Work instruction: If a line of the material contains "bmpWithin", copy it.

Start of Block

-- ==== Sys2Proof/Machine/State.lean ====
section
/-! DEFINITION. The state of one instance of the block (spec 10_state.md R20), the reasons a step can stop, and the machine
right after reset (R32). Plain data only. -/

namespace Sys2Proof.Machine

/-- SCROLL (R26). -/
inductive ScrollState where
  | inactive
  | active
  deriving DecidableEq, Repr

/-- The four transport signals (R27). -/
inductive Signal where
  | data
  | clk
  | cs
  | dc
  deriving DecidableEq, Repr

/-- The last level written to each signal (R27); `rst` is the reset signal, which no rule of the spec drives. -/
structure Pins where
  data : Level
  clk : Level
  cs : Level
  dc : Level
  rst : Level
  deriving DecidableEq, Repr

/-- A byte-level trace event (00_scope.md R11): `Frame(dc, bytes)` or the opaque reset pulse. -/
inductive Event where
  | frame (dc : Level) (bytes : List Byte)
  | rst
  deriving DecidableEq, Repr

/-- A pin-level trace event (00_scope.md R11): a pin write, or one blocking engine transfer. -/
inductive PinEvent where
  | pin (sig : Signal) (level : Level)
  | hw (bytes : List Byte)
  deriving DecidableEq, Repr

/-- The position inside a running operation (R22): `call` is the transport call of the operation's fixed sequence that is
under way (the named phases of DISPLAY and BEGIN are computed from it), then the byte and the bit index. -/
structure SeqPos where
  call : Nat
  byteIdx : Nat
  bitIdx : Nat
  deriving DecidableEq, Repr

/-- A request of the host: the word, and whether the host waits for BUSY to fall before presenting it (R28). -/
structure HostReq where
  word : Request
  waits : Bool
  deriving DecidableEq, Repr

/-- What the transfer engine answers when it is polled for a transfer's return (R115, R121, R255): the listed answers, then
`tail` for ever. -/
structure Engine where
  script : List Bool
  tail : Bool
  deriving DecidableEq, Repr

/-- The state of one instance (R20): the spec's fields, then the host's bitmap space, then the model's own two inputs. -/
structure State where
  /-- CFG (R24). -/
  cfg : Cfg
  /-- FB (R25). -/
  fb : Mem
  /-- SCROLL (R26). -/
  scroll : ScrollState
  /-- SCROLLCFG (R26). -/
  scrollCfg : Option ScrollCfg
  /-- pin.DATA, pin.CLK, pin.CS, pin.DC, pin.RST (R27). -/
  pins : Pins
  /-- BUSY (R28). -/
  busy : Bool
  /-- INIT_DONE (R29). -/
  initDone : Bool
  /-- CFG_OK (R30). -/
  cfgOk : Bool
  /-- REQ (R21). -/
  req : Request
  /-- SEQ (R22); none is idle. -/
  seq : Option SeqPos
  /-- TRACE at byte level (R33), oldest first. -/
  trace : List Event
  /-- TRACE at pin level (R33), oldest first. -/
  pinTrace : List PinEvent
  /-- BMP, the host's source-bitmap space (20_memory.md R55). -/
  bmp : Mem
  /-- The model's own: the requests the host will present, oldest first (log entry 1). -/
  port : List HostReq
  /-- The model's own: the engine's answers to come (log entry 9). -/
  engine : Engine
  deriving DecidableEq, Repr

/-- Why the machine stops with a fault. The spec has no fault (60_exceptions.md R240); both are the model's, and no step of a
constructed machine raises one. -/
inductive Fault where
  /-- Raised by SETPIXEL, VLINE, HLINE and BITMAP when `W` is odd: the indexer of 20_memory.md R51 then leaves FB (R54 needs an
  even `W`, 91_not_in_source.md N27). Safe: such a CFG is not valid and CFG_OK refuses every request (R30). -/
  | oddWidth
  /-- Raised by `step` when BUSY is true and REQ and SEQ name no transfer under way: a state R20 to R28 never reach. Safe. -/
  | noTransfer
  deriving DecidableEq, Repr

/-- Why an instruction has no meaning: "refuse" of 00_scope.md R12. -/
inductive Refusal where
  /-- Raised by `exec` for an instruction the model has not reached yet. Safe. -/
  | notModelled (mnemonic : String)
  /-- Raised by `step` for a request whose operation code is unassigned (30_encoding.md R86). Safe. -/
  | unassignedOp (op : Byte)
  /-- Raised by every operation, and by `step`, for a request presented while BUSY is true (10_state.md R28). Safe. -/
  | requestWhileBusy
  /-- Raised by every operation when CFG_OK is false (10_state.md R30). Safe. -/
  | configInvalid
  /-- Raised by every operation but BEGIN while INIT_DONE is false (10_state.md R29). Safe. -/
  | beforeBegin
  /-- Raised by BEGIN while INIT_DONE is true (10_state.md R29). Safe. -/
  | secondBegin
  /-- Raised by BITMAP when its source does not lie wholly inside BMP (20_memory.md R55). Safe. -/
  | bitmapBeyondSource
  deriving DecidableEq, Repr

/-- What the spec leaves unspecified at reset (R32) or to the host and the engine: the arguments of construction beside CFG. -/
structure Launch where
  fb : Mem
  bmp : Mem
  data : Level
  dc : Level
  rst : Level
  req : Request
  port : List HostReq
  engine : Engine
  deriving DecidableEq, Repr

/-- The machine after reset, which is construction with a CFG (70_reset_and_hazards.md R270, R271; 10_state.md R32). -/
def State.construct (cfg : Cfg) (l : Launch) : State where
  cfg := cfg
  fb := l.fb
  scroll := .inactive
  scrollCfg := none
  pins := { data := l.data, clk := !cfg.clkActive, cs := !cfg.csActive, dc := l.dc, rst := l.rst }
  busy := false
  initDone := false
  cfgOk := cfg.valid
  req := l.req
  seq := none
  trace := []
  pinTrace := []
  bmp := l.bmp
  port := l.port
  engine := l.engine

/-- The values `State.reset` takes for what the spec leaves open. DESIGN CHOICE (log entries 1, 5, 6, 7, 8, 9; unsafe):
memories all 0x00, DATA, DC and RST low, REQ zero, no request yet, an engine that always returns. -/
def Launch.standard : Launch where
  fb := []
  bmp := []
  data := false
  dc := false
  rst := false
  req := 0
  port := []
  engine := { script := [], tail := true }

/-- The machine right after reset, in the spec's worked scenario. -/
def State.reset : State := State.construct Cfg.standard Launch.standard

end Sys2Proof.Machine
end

End of Block
Start of Block

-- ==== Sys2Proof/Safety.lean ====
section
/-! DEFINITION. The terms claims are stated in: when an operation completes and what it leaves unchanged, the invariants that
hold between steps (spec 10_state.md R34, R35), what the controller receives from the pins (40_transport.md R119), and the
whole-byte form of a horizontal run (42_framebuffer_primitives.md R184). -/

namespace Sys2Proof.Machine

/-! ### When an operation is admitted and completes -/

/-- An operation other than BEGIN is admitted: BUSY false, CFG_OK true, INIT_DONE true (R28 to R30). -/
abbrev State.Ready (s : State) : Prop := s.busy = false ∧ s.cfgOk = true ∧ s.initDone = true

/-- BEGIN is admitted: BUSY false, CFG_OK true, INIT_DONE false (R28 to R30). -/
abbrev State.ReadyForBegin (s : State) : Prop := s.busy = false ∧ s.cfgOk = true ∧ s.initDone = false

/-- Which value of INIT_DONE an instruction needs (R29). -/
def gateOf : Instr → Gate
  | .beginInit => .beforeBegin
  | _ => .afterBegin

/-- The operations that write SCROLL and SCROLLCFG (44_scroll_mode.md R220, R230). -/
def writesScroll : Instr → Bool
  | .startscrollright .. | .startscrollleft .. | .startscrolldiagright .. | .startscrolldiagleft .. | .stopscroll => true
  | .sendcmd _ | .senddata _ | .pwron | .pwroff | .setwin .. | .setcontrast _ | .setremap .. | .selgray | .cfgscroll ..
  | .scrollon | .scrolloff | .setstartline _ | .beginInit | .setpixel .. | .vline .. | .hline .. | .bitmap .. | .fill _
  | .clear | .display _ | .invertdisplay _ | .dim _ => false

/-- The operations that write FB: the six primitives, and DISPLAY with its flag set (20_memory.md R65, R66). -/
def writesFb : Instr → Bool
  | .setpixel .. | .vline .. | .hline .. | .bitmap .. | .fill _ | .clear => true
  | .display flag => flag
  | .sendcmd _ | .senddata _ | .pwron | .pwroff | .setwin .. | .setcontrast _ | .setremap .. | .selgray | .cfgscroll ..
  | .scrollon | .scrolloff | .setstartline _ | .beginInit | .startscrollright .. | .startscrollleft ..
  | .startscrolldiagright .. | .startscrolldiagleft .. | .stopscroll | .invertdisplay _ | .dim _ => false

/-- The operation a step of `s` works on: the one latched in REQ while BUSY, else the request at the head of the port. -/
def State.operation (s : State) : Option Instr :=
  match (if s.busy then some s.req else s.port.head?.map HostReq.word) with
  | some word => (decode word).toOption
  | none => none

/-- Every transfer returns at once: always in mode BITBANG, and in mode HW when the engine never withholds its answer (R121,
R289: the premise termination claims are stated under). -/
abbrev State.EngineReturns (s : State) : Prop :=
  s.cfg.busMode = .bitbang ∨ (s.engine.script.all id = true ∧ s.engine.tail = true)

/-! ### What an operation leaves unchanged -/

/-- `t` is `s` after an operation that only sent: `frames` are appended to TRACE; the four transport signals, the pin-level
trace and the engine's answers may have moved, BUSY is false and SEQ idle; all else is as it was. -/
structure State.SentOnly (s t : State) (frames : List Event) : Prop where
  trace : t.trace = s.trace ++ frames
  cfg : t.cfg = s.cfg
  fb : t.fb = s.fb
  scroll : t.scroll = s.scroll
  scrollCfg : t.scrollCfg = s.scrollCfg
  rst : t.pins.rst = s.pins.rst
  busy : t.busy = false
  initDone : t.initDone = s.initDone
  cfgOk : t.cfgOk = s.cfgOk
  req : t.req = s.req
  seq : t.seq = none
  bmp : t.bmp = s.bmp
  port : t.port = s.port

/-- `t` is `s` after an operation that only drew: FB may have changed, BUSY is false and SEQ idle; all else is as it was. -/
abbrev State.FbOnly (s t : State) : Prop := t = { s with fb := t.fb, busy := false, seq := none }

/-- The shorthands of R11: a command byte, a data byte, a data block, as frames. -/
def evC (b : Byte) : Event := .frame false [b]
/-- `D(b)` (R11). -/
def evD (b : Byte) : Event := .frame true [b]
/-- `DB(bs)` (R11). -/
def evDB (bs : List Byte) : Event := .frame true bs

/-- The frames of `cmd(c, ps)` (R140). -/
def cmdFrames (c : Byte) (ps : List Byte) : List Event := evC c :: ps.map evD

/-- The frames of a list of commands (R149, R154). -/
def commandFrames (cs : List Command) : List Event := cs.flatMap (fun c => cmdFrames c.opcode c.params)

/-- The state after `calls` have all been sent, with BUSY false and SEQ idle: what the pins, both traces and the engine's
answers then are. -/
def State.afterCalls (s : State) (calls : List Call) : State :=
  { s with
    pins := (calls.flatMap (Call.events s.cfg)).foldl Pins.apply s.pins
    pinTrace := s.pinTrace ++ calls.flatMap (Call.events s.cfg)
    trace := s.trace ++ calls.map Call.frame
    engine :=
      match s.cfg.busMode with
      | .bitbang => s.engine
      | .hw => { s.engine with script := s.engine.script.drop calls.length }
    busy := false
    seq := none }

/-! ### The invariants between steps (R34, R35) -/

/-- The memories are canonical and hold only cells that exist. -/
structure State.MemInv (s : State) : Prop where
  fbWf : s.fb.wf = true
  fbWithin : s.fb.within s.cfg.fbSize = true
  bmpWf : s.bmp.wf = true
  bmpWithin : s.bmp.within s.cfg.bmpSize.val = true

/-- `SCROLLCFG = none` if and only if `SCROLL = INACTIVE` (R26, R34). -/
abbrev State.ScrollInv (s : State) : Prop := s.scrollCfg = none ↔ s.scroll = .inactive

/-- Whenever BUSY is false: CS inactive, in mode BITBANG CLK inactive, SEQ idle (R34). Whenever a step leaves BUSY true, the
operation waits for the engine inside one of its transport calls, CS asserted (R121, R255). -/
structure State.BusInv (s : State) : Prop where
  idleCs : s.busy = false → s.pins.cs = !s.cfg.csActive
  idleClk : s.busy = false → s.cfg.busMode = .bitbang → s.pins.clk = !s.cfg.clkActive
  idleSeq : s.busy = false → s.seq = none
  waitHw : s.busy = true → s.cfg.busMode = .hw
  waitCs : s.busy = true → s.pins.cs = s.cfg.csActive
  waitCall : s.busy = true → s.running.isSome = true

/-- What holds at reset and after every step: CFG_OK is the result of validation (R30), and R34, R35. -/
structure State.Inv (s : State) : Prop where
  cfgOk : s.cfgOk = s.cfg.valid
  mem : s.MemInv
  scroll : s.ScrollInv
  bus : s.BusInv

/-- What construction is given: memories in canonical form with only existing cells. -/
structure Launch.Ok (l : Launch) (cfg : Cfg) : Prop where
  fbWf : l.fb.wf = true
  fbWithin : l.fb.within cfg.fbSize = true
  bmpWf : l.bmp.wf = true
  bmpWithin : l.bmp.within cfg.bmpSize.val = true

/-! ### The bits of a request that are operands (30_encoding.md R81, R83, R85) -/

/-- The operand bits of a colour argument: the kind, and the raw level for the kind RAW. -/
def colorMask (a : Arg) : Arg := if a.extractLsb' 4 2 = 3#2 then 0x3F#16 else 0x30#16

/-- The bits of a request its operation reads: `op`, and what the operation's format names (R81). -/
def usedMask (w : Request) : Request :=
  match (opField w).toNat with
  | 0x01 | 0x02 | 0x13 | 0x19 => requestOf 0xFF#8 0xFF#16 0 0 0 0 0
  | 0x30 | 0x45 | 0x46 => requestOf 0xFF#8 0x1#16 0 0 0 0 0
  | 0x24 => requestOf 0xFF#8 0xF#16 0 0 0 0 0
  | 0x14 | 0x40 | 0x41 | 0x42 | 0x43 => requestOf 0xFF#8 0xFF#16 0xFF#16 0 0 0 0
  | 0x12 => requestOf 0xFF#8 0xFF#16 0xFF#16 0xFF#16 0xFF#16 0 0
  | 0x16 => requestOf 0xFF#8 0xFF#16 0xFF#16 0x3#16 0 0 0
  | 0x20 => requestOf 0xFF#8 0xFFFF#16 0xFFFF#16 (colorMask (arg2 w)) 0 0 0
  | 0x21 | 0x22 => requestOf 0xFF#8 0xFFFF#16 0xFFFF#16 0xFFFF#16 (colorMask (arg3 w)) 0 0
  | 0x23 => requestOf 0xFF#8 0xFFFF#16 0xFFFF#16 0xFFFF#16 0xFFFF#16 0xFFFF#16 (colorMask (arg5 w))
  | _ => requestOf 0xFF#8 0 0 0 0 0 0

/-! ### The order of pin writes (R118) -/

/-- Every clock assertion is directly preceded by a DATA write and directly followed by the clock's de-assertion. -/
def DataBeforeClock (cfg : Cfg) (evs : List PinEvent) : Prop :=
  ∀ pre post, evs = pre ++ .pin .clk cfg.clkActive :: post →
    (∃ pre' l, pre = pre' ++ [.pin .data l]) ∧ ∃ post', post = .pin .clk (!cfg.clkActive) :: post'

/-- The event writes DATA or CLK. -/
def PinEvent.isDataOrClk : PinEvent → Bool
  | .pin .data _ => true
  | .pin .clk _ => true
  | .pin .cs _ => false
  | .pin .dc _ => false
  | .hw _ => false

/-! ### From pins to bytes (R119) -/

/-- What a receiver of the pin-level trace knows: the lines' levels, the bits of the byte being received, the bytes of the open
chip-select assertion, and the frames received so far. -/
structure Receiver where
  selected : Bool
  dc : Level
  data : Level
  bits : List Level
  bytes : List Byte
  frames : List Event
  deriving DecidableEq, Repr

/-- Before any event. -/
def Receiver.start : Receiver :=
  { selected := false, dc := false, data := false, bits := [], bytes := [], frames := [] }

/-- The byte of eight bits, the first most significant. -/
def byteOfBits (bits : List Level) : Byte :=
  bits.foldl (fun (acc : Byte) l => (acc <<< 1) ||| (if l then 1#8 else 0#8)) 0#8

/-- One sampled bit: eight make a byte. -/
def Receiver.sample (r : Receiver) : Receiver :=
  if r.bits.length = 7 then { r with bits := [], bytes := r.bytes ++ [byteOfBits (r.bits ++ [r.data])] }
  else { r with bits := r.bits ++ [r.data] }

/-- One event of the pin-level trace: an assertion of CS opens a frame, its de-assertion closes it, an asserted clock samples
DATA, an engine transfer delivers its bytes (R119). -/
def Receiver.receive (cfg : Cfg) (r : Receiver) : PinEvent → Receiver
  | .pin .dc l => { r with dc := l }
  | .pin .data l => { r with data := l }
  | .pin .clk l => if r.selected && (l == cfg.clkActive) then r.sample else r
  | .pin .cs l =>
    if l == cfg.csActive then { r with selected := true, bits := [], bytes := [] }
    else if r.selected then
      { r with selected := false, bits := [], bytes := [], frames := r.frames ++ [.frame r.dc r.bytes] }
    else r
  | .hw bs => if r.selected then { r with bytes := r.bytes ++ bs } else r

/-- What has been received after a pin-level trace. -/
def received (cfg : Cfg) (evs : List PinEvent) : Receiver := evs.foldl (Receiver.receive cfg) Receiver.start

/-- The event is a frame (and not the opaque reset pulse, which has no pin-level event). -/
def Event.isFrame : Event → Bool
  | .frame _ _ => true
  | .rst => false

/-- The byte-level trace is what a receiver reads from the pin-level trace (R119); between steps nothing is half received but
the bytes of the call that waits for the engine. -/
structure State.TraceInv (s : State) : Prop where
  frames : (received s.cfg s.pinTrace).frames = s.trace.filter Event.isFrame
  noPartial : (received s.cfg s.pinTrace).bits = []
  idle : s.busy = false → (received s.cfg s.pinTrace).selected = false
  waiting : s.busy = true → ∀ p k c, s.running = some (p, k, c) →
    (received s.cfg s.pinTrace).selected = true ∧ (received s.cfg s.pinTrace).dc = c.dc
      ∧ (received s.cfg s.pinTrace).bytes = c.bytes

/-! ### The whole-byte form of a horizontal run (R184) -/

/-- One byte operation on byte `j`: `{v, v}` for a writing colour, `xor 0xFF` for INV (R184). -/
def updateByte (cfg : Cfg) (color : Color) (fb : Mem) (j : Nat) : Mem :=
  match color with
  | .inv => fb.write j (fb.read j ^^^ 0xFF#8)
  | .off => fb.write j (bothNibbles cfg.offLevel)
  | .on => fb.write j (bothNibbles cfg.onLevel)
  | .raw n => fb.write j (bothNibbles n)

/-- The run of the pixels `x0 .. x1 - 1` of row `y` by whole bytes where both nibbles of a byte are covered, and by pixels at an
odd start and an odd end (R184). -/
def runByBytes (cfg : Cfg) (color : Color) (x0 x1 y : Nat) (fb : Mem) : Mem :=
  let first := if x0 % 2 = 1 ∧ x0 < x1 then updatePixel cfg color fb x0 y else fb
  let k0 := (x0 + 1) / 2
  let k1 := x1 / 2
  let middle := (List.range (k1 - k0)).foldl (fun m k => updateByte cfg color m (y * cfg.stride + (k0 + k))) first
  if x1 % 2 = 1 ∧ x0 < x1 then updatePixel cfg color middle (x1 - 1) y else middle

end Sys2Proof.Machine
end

End of Block

Answer section:
  bmpWithin : s.bmp.within s.cfg.bmpSize.val = true
  bmpWithin : l.bmp.within cfg.bmpSize.val = true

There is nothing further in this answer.